[RECORDS FOR THE EXERCISE — start]

theorem good_refuseImage {a : State} (st : Byte) (x : Bank) (s : State) (h : Good a s) : Good a (refuseImage st x s)
    := by
  unfold refuseImage
  try dsimp only
  with_reducible repeat' first
    | assumption | apply good_fallBack | apply good_reachNoImage | split | (simp only [good_mk]; apply Good.parts)

theorem good_parseEnd {a : State} (body : ImageBody) (ms : Word) (s : State) (h : Good a s) : Good a (parseEnd body ms
    s) := by
  unfold parseEnd
  try dsimp only
  with_reducible repeat' first
    | assumption | apply good_refuseImage | apply good_parsed | split | (simp only [good_mk]; apply Good.parts)

theorem good_execParseComplete {a : State} (body : ImageBody) (ms : Word) (s : State) (h : Good a s) : GoodOut a
    (execParseComplete body ms s) := by
  unfold execParseComplete
  try dsimp only
  with_reducible repeat' first
    | assumption | apply good_parseEnd | apply GoodOut.next | exact GoodOut.fault | split
    | (simp only [good_mk]; apply Good.parts)

theorem good_execBootTimeout {a : State} (s : State) (h : Good a s) : GoodOut a (execBootTimeout s) := by
  unfold execBootTimeout
  try dsimp only
  with_reducible repeat' first
    | assumption | apply good_refuseImage | apply good_post | apply GoodOut.next | exact GoodOut.fault | split
    | (simp only [good_mk]; apply Good.parts)

theorem good_execJtagRecoveryLoad {a : State} (f : FwCopy) (s : State) (h : Good a s) : GoodOut a
    (execJtagRecoveryLoad f s) := by
  unfold execJtagRecoveryLoad
  try dsimp only
  with_reducible repeat' first
    | assumption | apply GoodOut.next | exact GoodOut.fault | split | (simp only [good_mk]; apply Good.parts)

/-! ### Machine/NormOps.lean -/

theorem good_normDeliver {a : State} (j : Fin 4) (x1 : NormWait) (out : List NormStat) (s : State) (h : Good a s) :
    Good a (normDeliver j x1 out s) := by
  unfold normDeliver
  try dsimp only
  with_reducible repeat' first
    | assumption | apply good_setJob | apply good_setPln | apply good_markSlot | (intro _ _ _; try dsimp only)
    | split | (simp only [good_mk]; apply Good.parts)

theorem good_normTry {a : State} (j : Fin 4) (id : BitVec 16) (s : State) (h : Good a s) : Good a (normTry j id s) :=
    by
  unfold normTry
  try dsimp only
  with_reducible repeat' first
    | assumption | apply good_normDeliver | (intro _ _ _; try dsimp only) | split
    | (simp only [good_mk]; apply Good.parts)

theorem good_normHold {a : State} (j : Fin 4) (id : BitVec 16) (rank : Nat) (part : Nat) (xs : List NormStat) (s :
    State) (h : Good a s) : Good a (normHold j id rank part xs s) := by
  unfold normHold
  try dsimp only
  with_reducible repeat' first
    | assumption | apply good_setJob | (intro _ _ _; try dsimp only) | split
    | (simp only [good_mk]; apply Good.parts)

theorem good_normSend {a : State} (j : Fin 4) (x : Job) (id : BitVec 16) (others : List Nat) (c : Nat × List NormStat)
    (s : State) (h : Good a s) : Good a (normSend j x id others c s) := by
  unfold normSend
  try dsimp only
  with_reducible repeat' first
    | assumption | apply good_send | apply good_bumpCol | apply Good.foldl | (intro _ _ _; try dsimp only) | split
    | (simp only [good_mk]; apply Good.parts)

theorem good_normEnter {a : State} (p : Fin 16) (r : NormReq) (feats : List NormStat) (s : State) (h : Good a s) :
    Good a (normEnter p r feats s) := by
  unfold normEnter
  try dsimp only
  with_reducible repeat' first
    | assumption | apply good_setJob | apply good_colMark | apply good_normSend | apply good_normHold
    | apply good_normTry | apply Good.foldl | (intro _ _ _; try dsimp only) | split
    | (simp only [good_mk]; apply Good.parts)

end Sys2Proof.Machine
end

[RECORDS FOR THE EXERCISE — finish]

All lines from the one that contains "others c s) := by" through the end of the listing above should be copied exactly, with nothing else.

    (s : State) (h : Good a s) : Good a (normSend j x id others c s) := by
  unfold normSend
  try dsimp only
  with_reducible repeat' first
    | assumption | apply good_send | apply good_bumpCol | apply Good.foldl | (intro _ _ _; try dsimp only) | split
    | (simp only [good_mk]; apply Good.parts)

theorem good_normEnter {a : State} (p : Fin 16) (r : NormReq) (feats : List NormStat) (s : State) (h : Good a s) :
    Good a (normEnter p r feats s) := by
  unfold normEnter
  try dsimp only
  with_reducible repeat' first
    | assumption | apply good_setJob | apply good_colMark | apply good_normSend | apply good_normHold
    | apply good_normTry | apply Good.foldl | (intro _ _ _; try dsimp only) | split
    | (simp only [good_mk]; apply Good.parts)

end Sys2Proof.Machine
end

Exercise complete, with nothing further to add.